An R package for fast spatial analysis and kriging on grids
snapKrig uses a computationally lean implementation of a 2-dimensional spatial correlation model for gridded (raster) data. By restricting to models with separable Kronecker covariance, the package can speed computations on certain likelihood and kriging problems by orders of magnitude compared to alternatives like gstat, fields, geoR, spatial, and LatticeKrig.
Here are some benchmarking results (circa 2023-2024) for computation time to downscale a 32 x 43 raster onto grids of increasing size by ordinary kriging.
code and instructions to reproduce these results can be found here
I developed snapKrig to interpolate weather data, but the underlying computational tricks are useful more broadly in statistics. Here are some links to my research on product kernels with co-authors Mark Lewis and Subhash Lele:
-
fitting a covariance model (Journal of the Royal Society Interface - 2020)
-
estimating the direction of anisotropy (Environmental Ecological Statistics - 2020, U of A preprint)
-
calculating dispersal kernel convolutions (Bulletin of Mathematical Biology - 2021)
snapKrig is on CRAN. Install it with
install.packages('snapKrig')
or use devtools
to install the latest development version
devtools::install_github('deankoch/snapKrig')
Check out the introduction vignette for a worked example with the Meuse soils data, or try the code below to get started right away. Other code examples be found here.

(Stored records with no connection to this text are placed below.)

/-- WINDOW_EVALUATION in LIFTING with W samples: the mean is the sum over n rounded half up, and the permitted spread
is the greater of the spread floor and the tolerance share of the mean. Inside the spread the lift is WEIGHED with
gross the mean and net the mean minus the tare in use, at least 0, BELOW_TARE telling that it was cut; outside, the
window is cleared and a window attempt counted. (That the accepted window is kept in WEIGHED is deduced,
notes/assumptions/26.md.) With another count the command finds nothing to do (notes/assumptions/1.md). -/
def Obligations.WindowEvaluationInLifting : Prop :=
  ∀ (s : State) (l : OpenLift) (e : ToolEntry) (lo hi : Nat), s.inReset = false → s.lift.state = .lifting →
    s.lift.openLift = some l → l.snapshot = some e →
    let w := s.lift.window
    (w.n ≠ e.windowLength.toNat → exec .windowEvaluation s = .next s) ∧
    (w.n = e.windowLength.toNat → w.n ≠ 0 → w.least = some lo → w.greatest = some hi → ∃ mean share : Nat,
      (2 * w.n * mean ≤ 2 * w.sum + w.n ∧ 2 * w.sum + w.n < 2 * w.n * (mean + 1)) ∧
      (2000 * share ≤ 2 * (mean * e.tolerance.toNat) + 1000 ∧ 2 * (mean * e.tolerance.toNat) + 1000 < 2000 * (share + 1)) ∧
      let spread := max e.spreadFloor.toNat share
      let tare := match l.tareInUse with
        | some t => t
        | none => 0
      (hi ≤ lo + spread →
        exec .windowEvaluation s = .next (clockEvent (.liftEvent .weighed)
          { s with lift := { s.lift with
              state := .weighed, setDownRun := 0,
              openLift := some { l with
                weighing := some { gross := mean, net := mean - tare, belowTare := decide (mean < tare) } } } })) ∧
      (lo + spread < hi →
        exec .windowEvaluation s = .next { s with lift := { s.lift with
          window := {}, openLift := some { l with windowAttempts := min 255 (l.windowAttempts + 1) } } }))

/-- TARING. A force sample with a suitable mass joins the window as a gross mass, one without lengthens the gap run.
WINDOW_EVALUATION with W samples inside the permitted spread captures the tare: a mean within a fifth of the table
tare becomes the working tare with TARE_DONE, another raises TARE_FAILED; outside the spread the window is cleared and
the tare goes on. TARE_TIMER_EXPIRY of an expired timer raises TARE_FAILED. A GPRESS sample at or above the close
threshold raises it too, and then starts the grip-confirm timer in EMPTY; one below does nothing. Each end goes to
EMPTY with the tare timer stopped; the entry to EMPTY is a lift event and applies a pending tool change, which takes
the working tare away when it names another tool. (The window is cleared by a captured tare and kept by the other
ends, deduced, notes/assumptions/26.md; that a pending tool is applied before the grip-confirm timer starts is deduced,
notes/assumptions/16.md; a timer command before its time, and an evaluation of another count, find
nothing to do, deduced, notes/assumptions/3.md and notes/assumptions/1.md.) -/
def Obligations.TaringEnds : Prop :=
  (∀ (s : State) (e : ToolEntry) (lo hi : Nat), s.inReset = false → s.lift.state = .taring → selectedEntry s = some e →
    let w := s.lift.window
    (w.n ≠ e.windowLength.toNat → exec .windowEvaluation s = .next s) ∧
    (w.n = e.windowLength.toNat → w.n ≠ 0 → w.least = some lo → w.greatest = some hi →
      (lo + w.tolerance e < hi → exec .windowEvaluation s = .next { s with lift := { s.lift with window := {} } }) ∧
      (hi ≤ lo + w.tolerance e →
        let ended (u : State) : State := enterEmpty { u with lift := { u.lift with tareTimer := none, window := {} } }
        let within := w.mean ≤ e.tare.toNat + e.tare.toNat / 5 ∧ e.tare.toNat ≤ w.mean + e.tare.toNat / 5
        (within → exec .windowEvaluation s = .next (ended
          (State.notify .tareDone { s with lift := { s.lift with workingTare := some w.mean } }))) ∧
        (¬within → exec .windowEvaluation s = .next (ended (s.notify .tareFailed))))) ∧
    (let failed : State := enterEmpty (State.notify .tareFailed { s with lift := { s.lift with tareTimer := none } });
      (expired s.clock s.lift.tareTimer = false → exec .tareTimerExpiry s = .next s) ∧
      (expired s.clock s.lift.tareTimer = true → exec .tareTimerExpiry s = .next failed) ∧
      (∀ v : Int, (v < (e.closeThreshold.toNat : Int) → liftGpress v s = s) ∧
        (∀ g, (e.closeThreshold.toNat : Int) ≤ v → gripParams failed = some g →
          liftGpress v s = { failed with lift := { failed.lift with gripTimer :=
            match s.lift.gripTimer with
            | some t => some t
            | none => some (s.clock + BitVec.ofNat 32 g.gripConfirmTime.toNat) } }))) ∧
    (∀ (force : Int) (report : Option Int),
      let x := sampleOf e.accelGate.toNat force report s
      let noted (m : Nat) (next : Window) : State := { s with lift := { s.lift with lastSampleMass := m, window := next } }
      (∀ m, x.mass = some m → x.suitable = true → w.n + 1 ≠ e.windowLength.toNat → e.gapLimit.toNat ≠ 0 →
        liftFSample force report s = noted m
          { n := w.n + 1, sum := w.sum + m, gapRun := 0,
            least := some (match w.least with | some a => min m a | none => m),
            greatest := some (match w.greatest with | some a => max m a | none => m) }) ∧
      (x.suitable = false → w.gapRun + 1 < e.gapLimit.toNat → w.n ≠ e.windowLength.toNat →
        liftFSample force report s = noted (x.mass.getD s.lift.lastSampleMass) { w with gapRun := w.gapRun + 1 }) ∧
      (x.suitable = false → e.gapLimit.toNat ≤ w.gapRun + 1 → e.windowLength.toNat ≠ 0 →
        liftFSample force report s = noted (x.mass.getD s.lift.lastSampleMass) {}) ∧
      (∀ m u, x.mass = some m → x.suitable = true → w.n + 1 = e.windowLength.toNat → e.gapLimit.toNat ≠ 0 →
        u = noted m (w.feed x) → exec .windowEvaluation u = .next (liftFSample force report s)))) ∧
  (∀ u : State, enterEmpty u =
    let t := clockEvent (.liftEvent .empty) { u with lift := { u.lift with state := .empty } }
    match u.lift.pendingTool with
    | none => t
    | some id =>
      if id = u.lift.selectedTool then { t with lift := { t.lift with pendingTool := none } }
      else { t with lift := { t.lift with pendingTool := none, selectedTool := id, workingTare := none } })
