-- ==== Sys2Proof/Laws/Slew.lean ====
section
/-! SUPPORT. What each operation of the slew counter leaves as it was, and what a change of the current sector does. -/

namespace Sys2Proof.Machine

/-- What `sectorEvent` leaves as it was. -/
@[simp] theorem sectorEvent_keeps (i : Option Nat) (s : State) :
    (sectorEvent i s).pending = s.pending ∧ (sectorEvent i s).inReset = s.inReset ∧
    (sectorEvent i s).clock = s.clock ∧ (sectorEvent i s).strapValue = s.strapValue ∧
    (sectorEvent i s).station = s.station ∧ (sectorEvent i s).crane = s.crane ∧ (sectorEvent i s).intake = s.intake ∧
    (sectorEvent i s).queue = s.queue ∧ (sectorEvent i s).tally = s.tally ∧ (sectorEvent i s).active = s.active ∧
    (sectorEvent i s).staging = s.staging ∧ (sectorEvent i s).mgmt = s.mgmt := by
  generalize h : sectorEvent i s = r
  unfold sectorEvent at h
  try dsimp only at h
  (repeat' split at h) <;> subst h <;> simp

/-- What `setSector` leaves as it was. -/
@[simp] theorem setSector_keeps (i : Option Nat) (s : State) :
    (setSector i s).pending = s.pending ∧ (setSector i s).inReset = s.inReset ∧ (setSector i s).clock = s.clock ∧
    (setSector i s).strapValue = s.strapValue ∧ (setSector i s).station = s.station ∧
    (setSector i s).crane = s.crane ∧ (setSector i s).intake = s.intake ∧ (setSector i s).queue = s.queue ∧
    (setSector i s).tally = s.tally ∧ (setSector i s).active = s.active ∧ (setSector i s).staging = s.staging ∧
    (setSector i s).mgmt = s.mgmt := by
  generalize h : setSector i s = r
  unfold setSector at h
  try dsimp only at h
  (repeat' split at h) <;> subst h <;> simp

/-- What `trackSector` leaves as it was. -/
@[simp] theorem trackSector_keeps (s : State) :
    (trackSector s).pending = s.pending ∧ (trackSector s).inReset = s.inReset ∧ (trackSector s).clock = s.clock ∧
    (trackSector s).strapValue = s.strapValue ∧ (trackSector s).station = s.station ∧
    (trackSector s).crane = s.crane ∧ (trackSector s).intake = s.intake ∧ (trackSector s).queue = s.queue ∧
    (trackSector s).tally = s.tally ∧ (trackSector s).active = s.active ∧ (trackSector s).staging = s.staging ∧
    (trackSector s).mgmt = s.mgmt := by
  generalize h : trackSector s = r
  unfold trackSector at h
  try dsimp only at h
  (repeat' split at h) <;> subst h <;> simp

/-- When a position lies inside the pacing window (R52; notes/assumptions/33.md). -/
theorem Pacing.inside_iff (c : Pacing) (modulus p : Nat) :
    c.inside modulus p = true ↔ c.windowEnabled = false ∨
      (¬(modulus ≤ c.windowStart ∧ modulus ≤ c.windowEnd) ∧
        if c.windowStart ≤ c.windowEnd then c.windowStart ≤ p ∧ p ≤ c.windowEnd
        else c.windowStart ≤ p ∨ p ≤ c.windowEnd) := by
  unfold Pacing.inside
  (repeat' split) <;> simp_all

/-- What `paceCount` leaves as it was. -/
@[simp] theorem paceCount_keeps (s : State) :
    (paceCount s).pending = s.pending ∧ (paceCount s).choices = s.choices ∧ (paceCount s).inReset = s.inReset ∧
    (paceCount s).clock = s.clock ∧ (paceCount s).strapValue = s.strapValue ∧ (paceCount s).station = s.station ∧
    (paceCount s).cab = s.cab ∧ (paceCount s).crane = s.crane ∧ (paceCount s).notices = s.notices ∧
    (paceCount s).intake = s.intake ∧ (paceCount s).lift = s.lift ∧ (paceCount s).queue = s.queue ∧
    (paceCount s).tally = s.tally ∧ (paceCount s).sup = s.sup ∧ (paceCount s).active = s.active ∧
    (paceCount s).staging = s.staging ∧ (paceCount s).mgmt = s.mgmt := by
  generalize h : paceCount s = r
  unfold paceCount at h
  try dsimp only at h
  (repeat' split at h) <;> subst h <;> simp

/-- What `takeCount` leaves as it was. -/
@[simp] theorem takeCount_keeps (up : Bool) (s : State) :
    (takeCount up s).pending = s.pending ∧ (takeCount up s).inReset = s.inReset ∧ (takeCount up s).clock = s.clock ∧
    (takeCount up s).strapValue = s.strapValue ∧ (takeCount up s).station = s.station ∧
    (takeCount up s).crane = s.crane ∧ (takeCount up s).intake = s.intake ∧ (takeCount up s).queue = s.queue ∧
    (takeCount up s).tally = s.tally ∧ (takeCount up s).active = s.active ∧ (takeCount up s).staging = s.staging ∧
    (takeCount up s).mgmt = s.mgmt := by
  generalize h : takeCount up s = r
  unfold takeCount at h
  try dsimp only at h
  (repeat' split at h) <;> subst h <;> simp

/-- What `countError` leaves as it was. -/
@[simp] theorem countError_keeps (s : State) :
    (countError s).pending = s.pending ∧ (countError s).inReset = s.inReset ∧ (countError s).clock = s.clock ∧
    (countError s).strapValue = s.strapValue ∧ (countError s).station = s.station ∧ (countError s).crane = s.crane ∧
    (countError s).intake = s.intake ∧ (countError s).queue = s.queue ∧ (countError s).tally = s.tally ∧
    (countError s).active = s.active ∧ (countError s).staging = s.staging ∧ (countError s).mgmt = s.mgmt := by
  simp [countError]

/-- What `indexReferenced` leaves as it was. -/
@[simp] theorem indexReferenced_keeps (t : TableSet) (s : State) :
    (indexReferenced t s).pending = s.pending ∧ (indexReferenced t s).inReset = s.inReset ∧
    (indexReferenced t s).clock = s.clock ∧ (indexReferenced t s).strapValue = s.strapValue ∧
    (indexReferenced t s).station = s.station ∧ (indexReferenced t s).crane = s.crane ∧
    (indexReferenced t s).intake = s.intake ∧ (indexReferenced t s).queue = s.queue ∧
    (indexReferenced t s).tally = s.tally ∧ (indexReferenced t s).active = s.active ∧
    (indexReferenced t s).staging = s.staging ∧ (indexReferenced t s).mgmt = s.mgmt := by
  generalize h : indexReferenced t s = r
  unfold indexReferenced at h
  try dsimp only at h
  (repeat' split at h) <;> subst h <;> simp

/-- What `takeIndex` leaves as it was. -/
@[simp] theorem takeIndex_keeps (s : State) :
    (takeIndex s).pending = s.pending ∧ (takeIndex s).inReset = s.inReset ∧ (takeIndex s).clock = s.clock ∧
    (takeIndex s).strapValue = s.strapValue ∧ (takeIndex s).station = s.station ∧ (takeIndex s).crane = s.crane ∧
    (takeIndex s).intake = s.intake ∧ (takeIndex s).queue = s.queue ∧ (takeIndex s).tally = s.tally ∧
    (takeIndex s).active = s.active ∧ (takeIndex s).staging = s.staging ∧ (takeIndex s).mgmt = s.mgmt := by
  generalize h : takeIndex s = r
  unfold takeIndex at h
  try dsimp only at h
  (repeat' split at h) <;> subst h <;> simp

/-- What `observe` leaves as it was. -/
@[simp] theorem observe_keeps (a b z : Bool) (s : State) :
    (observe a b z s).pending = s.pending ∧ (observe a b z s).inReset = s.inReset ∧
    (observe a b z s).clock = s.clock ∧ (observe a b z s).strapValue = s.strapValue ∧
    (observe a b z s).station = s.station ∧ (observe a b z s).crane = s.crane ∧ (observe a b z s).intake = s.intake ∧
    (observe a b z s).queue = s.queue ∧ (observe a b z s).tally = s.tally ∧ (observe a b z s).active = s.active ∧
    (observe a b z s).staging = s.staging ∧ (observe a b z s).mgmt = s.mgmt := by
  generalize h : observe a b z s = r
  unfold observe at h
  try dsimp only at h
  (repeat' split at h) <;> subst h <;> simp

/-- What `slewActivation` leaves as it was. -/
@[simp] theorem slewActivation_keeps (o : Option TableSet) (t : TableSet) (s : State) :
    (slewActivation o t s).pending = s.pending ∧ (slewActivation o t s).inReset = s.inReset ∧
    (slewActivation o t s).clock = s.clock ∧ (slewActivation o t s).strapValue = s.strapValue ∧
    (slewActivation o t s).station = s.station ∧ (slewActivation o t s).crane = s.crane ∧
    (slewActivation o t s).intake = s.intake ∧ (slewActivation o t s).queue = s.queue ∧
    (slewActivation o t s).tally = s.tally ∧ (slewActivation o t s).active = s.active ∧
    (slewActivation o t s).staging = s.staging ∧ (slewActivation o t s).mgmt = s.mgmt := by
  generalize h : slewActivation o t s = r
  unfold slewActivation at h
  try dsimp only at h
  (repeat' split at h) <;> subst h <;> simp

/-! ## The current sector -/

/-- All that `setSector` can do (R51). -/
theorem setSector_becomes (sector : Option Nat) (s : State) : SectorBecomes sector s (setSector sector s) := by
  unfold SectorBecomes setSector
  split
  · rfl
  · unfold sectorEvent State.choose
    dsimp only
    split
    · exact .inl rfl
    · exact .inr rfl

/-- The current sector after `setSector`. -/
theorem setSector_sector (sector : Option Nat) (s : State) : (setSector sector s).slew.sector = sector := by
  unfold setSector
  split
  · next h => exact h.symm
  · unfold sectorEvent State.choose
    dsimp only
    split <;> simp [supSectorChange, liftSectorChange, State.modSlew, State.modLift]

/-- Sector tracking sets the sector that it leaves (R50). -/
theorem trackSector_sets (s : State) : trackSector s = setSector (trackSector s).slew.sector s := by
  have same : setSector s.slew.sector s = s := if_pos rfl
  have sets : trackSector s = s ∨ ∃ sector, trackSector s = setSector sector s := by
    unfold trackSector
    cases s.active <;> cases s.slew.sector <;> dsimp only <;> try exact .inl rfl
    split
    · exact .inl rfl
    · split
      · split
        · exact .inr ⟨_, rfl⟩
        · exact .inl rfl
      · exact .inl rfl
  rcases sets with h | ⟨sector, h⟩
  · rw [h, same]
  · rw [h, setSector_sector]

end Sys2Proof.Machine
end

To get started define an empty grid
library(snapKrig)
# simulate data on a rectangular grid
g_empty = sk(c(100, 200))
g_empty
#> 100 x 200 empty
Generate some random auto-correlated data for this grid
# set a random seed
set.seed(1234567)
# simulate data on a square grid
pars = sk_pars(g_empty)
g_sim = sk_sim(g_empty, pars)
# plot
plot(g_sim, main='snapKrig simulation')
g_sim
#> 100 x 200 complete
Downscale and filter noise by simple kriging
# downscale and predict, timing computations
t_start = Sys.time()
g_down = sk_rescale(g_sim, down=10)
g_pred = sk_cmean(g_down, pars, X=0)
#> 100 x 200 complete sub-grid detected
# print time elapsed in computation
t_end = Sys.time()
t_end - t_start
#> Time difference of 0.5637186 secs
# plot grid
plot(g_pred, main='snapKrig prediction at 10X resolution')
# print summary
summary(g_pred)
#> complete sk grid
#> 1973081 points
#> range [-1.95, 2.26]
#> ..............................
#> dimensions : 991 x 1991
#> resolution : 0.1 x 0.1
#> extent : [0, 99] x [0, 199]
snapKrig’s computational efficiency makes it useful in situations where interpolation or down-scaling would pose a problem due to long computation times and/or high memory demands. Features include:
- anisotropic Gaussian processes on 2-dimensional regular grids for a choice of covariance kernels
- optimized computation of the likelihood function, generalized least squares, and kriging predictor/variance
- fast computations with missing data problems, and even faster in the complete data case
- automated maximum likelihood model fitting and support for sample semi-variograms
- user friendly helper functions for raster down-scaling and point interpolation
Grid data can be supplied as vector, matrix, or RasterLayer/SpatRaster.
snapKrig depends only on core packages that are included by default in R
(like graphics
and stats
), but we suggest using it combination with
sf
and terra
.
My co-authors and I intended publish a more detailed tutorial and benchmarking study in an R Journal paper (see the draft here). This plan was put on hiatus because I developed tendonitis and had to stop coding/writing in my free time. I hope to pick up the project again at some point in the future.
An earlier implementation of snapKrig was called pkern. snapKrig is a redesigned version that uses a more user-friendly S3 grid object class.
pkern was an R implementation of some methods I developed in my thesis for speeding up geostatistical computations involving large covariance matrices. The central idea is to model spatial dependence using a separable 2-dimensional covariance kernel, defined as the product of two (1-dimensional) univariate covariance kernels. This introduces special symmetries and structure in the covariance matrix, which are exploited in this package for fast and memory-efficient computations.